Nervous System

Question 1

Central Nervous System

Answer 1

Structural and functional center of the nervous system.

Consists of the brain and spinal cord

Question 2

Peripheral Nervous System

Answer 2

Nerves that lie in the “outer regions” of the nervous system.

Includes 12 cranial nerves and 31 spinal nerves

Question 3

Afferent Neurons

Answer 3

Incoming sensory pathways; carries signal towards the spinal cord and brain

Question 4

Efferent Neurons

Answer 4

Outgoing motor pathways; carries signal away the spinal cord and brain

Question 5

Interneurons

Answer 5

Conduct signals from afferent to efferent neurons

Question 6

Phrenic Nerve

Answer 6

Originate from the cervical spine (C 3-5)

Innervates the diaphgram

Question 7

Injury to the Phrenic Nerve

Answer 7

Paralysis of diaphragm (breathing may still be possible if accessory nerves are still intact)

Question 8

Intercostal Nerves

Answer 8

Spinal nerves that innervate the intercostal muscles

Question 9

Cervical Nerve Plexus

Answer 9

The phrenic nerve will exit this plexus from C3, C4, and C5 levels. Spinal cords that are injured above the C3 level will paralyze the diaphragm and all other ventilatory muscles

Question 10

Autonomic Nervous System

Answer 10

Major Functions (involuntary)-Regulate HR, smooth muscle contraction, glandular secretions

Divided into sympathetic and parasympathetic nervous system

Question 11

Sympathetic Division

Answer 11

Fight or Flight response

_Innervated:_4-5 thoracic nerves (spinal nerves)

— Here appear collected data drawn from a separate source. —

-- ==== Sys2Proof/Machine/SieTypes.lean ====
section
/-!
DEFINITION. What Sieve and the capture memory hold beside their registers (spec 14 and 15). Times are
instants of State.now, in h; `dt…` are device times in ns.
-/
namespace Sys2Proof.Machine

/-- A cubic crossing that waits for write +2 (R329): the writes −1, 0 and +1, the level, the DTs of the two
writes around the crossing. -/
structure CubicSt where
  xm : Nat
  x0 : Nat
  x1 : Nat
  level : Nat
  dt0 : Nat
  dt1 : Nat
  deriving DecidableEq, Repr

/-- A trigger unit: its previous write (value, DT), the write before that, the arms of EDGE, the pending
cubic crossing and the instant of its last record. -/
structure TrgSt where
  prev : Option (Nat × Nat) := none
  prev2 : Option Nat := none
  up : Bool := true
  down : Bool := true
  cubic : Option CubicSt := none
  evtAt : Option Nat := none
  deriving DecidableEq, Repr

/-- The configuration a capture reads at its start (R333). -/
structure CapCfg where
  raw : Bool
  red : Bool
  src : Nat
  arg : Nat
  div : Nat
  interval : Nat
  auto : Nat
  mask : Nat
  pre : Nat
  post : Nat
  base : Nat
  size : Nat
  chans : List Nat
  deriving DecidableEq, Repr

/-- A trigger cause (R333, R334): 0 a fire of `unit`, 1 a force, 2 the auto expiry; the DT of the firing
write, force or expiry, the crossing time with its fraction, and the CK_FAB cycle in which it fell. -/
structure CapCause where
  kind : Nat
  unit : Nat
  dt : Nat
  trigDt : Nat
  frac : Nat
  cyc : Nat
  deriving DecidableEq, Repr

/-- The reduction of one channel in the interval in progress: finite values, their sum and sum of squares in
binary64 (R335), minimum and maximum. -/
structure ChanAcc where
  n : Nat := 0
  sum : FVal := .fin false 0 0
  sq : FVal := .fin false 0 0
  min : Nat := 0
  max : Nat := 0
  deriving DecidableEq, Repr

/-- A frame or record in a ring: its first byte counted from the start of the capture, and its length. -/
structure RingItem where
  start : Nat
  len : Nat
  deriving DecidableEq, Repr

/-- A capture. Byte counts run from the start of the capture; the ring offset is the count modulo the ring
length. `formed` is the count after the last frame formed, `written` after the last byte written to memory,
`staged` the bytes between them; `items` the frames whose bytes are all still in the ring or staged; `endIdx`
the index after the last sample written, `ending` the end code once the end is decided. -/
structure CapSt where
  cfg : CapCfg
  ring : Option Nat
  events : Nat := 0
  lastEv : Option Nat := none
  idx : Nat := 0
  armedAt : Option Nat := none
  cause : Option CapCause := none
  trigIdx : Option Nat := none
  trigOff : Option Nat := none
  armDt : Nat := 0
  intFirst : Nat := 0
  intDt : Nat := 0
  intN : Nat := 0
  acc : List ChanAcc := []
  fbIdx : Option Nat := none
  abort : Bool := false
  wrapped : Bool := false
  formed : Nat := 0
  written : Nat := 0
  staged : List Nat := []
  items : List RingItem := []
  whole : Nat := 0
  endIdx : Nat := 0
  ending : Option Nat := none
  deriving DecidableEq, Repr

/-- A trace stream: the buffer it was enabled with in 4 KiB units, records dropped since the last one written, the
instant of its last SIE_TRACE_DROP, the byte counts of the ring, the staged bytes and the whole records in the
ring. -/
structure TrsSt where
  base : Nat := 0
  size : Nat := 1
  dropped : Nat := 0
  evtAt : Option Nat := none
  formed : Nat := 0
  written : Nat := 0
  staged : List Nat := []
  items : List RingItem := []
  deriving DecidableEq, Repr

/-- One 8 B word of capture memory: its data and the bits of its 72-bit code word that are in error
(R350). -/
structure MemWord where
  data : Nat := 0
  err : Nat := 0
  deriving DecidableEq, Repr

/-- The capture memory's own doings: the instant of the last leak of the bucket (R352); the granules in which the
last scrub pass corrected a word, by CA / 64, and the start and SCRUB_H of the pass in hand (R355); the instant at
which a test port access ends, with what it is (R358); the granules that firmware has logged in the NVM parameter
log (R354). -/
structure MemSt where
  leakAt : Nat := 0
  corrected : List Nat := []
  scrubAt : Option Nat := none
  scrubH : Nat := 24
  test : Option (Nat × Bool) := none
  nvmRemap : List Nat := []
  rr : Nat := 23
  deriving DecidableEq, Repr

end Sys2Proof.Machine
end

Target Organs: Adrenal medulla (secretes epi, NE, and dopamine)

Neurotransmitter: Norepinephrine

Overstimulation: Will stimulate ß₂ receptors in the airway causes bronchodilation

*DOES NOT INNERVATE SMOOTH MUSCLE rather the airway smooth muscle contained adrenergic receptors which respond to epinephrine secreted by the adrenal gland

Question 12

Parasympathetic Division

Answer 12

Rest and Digest

Innervated: Right and left vagus nerve (crania nerve)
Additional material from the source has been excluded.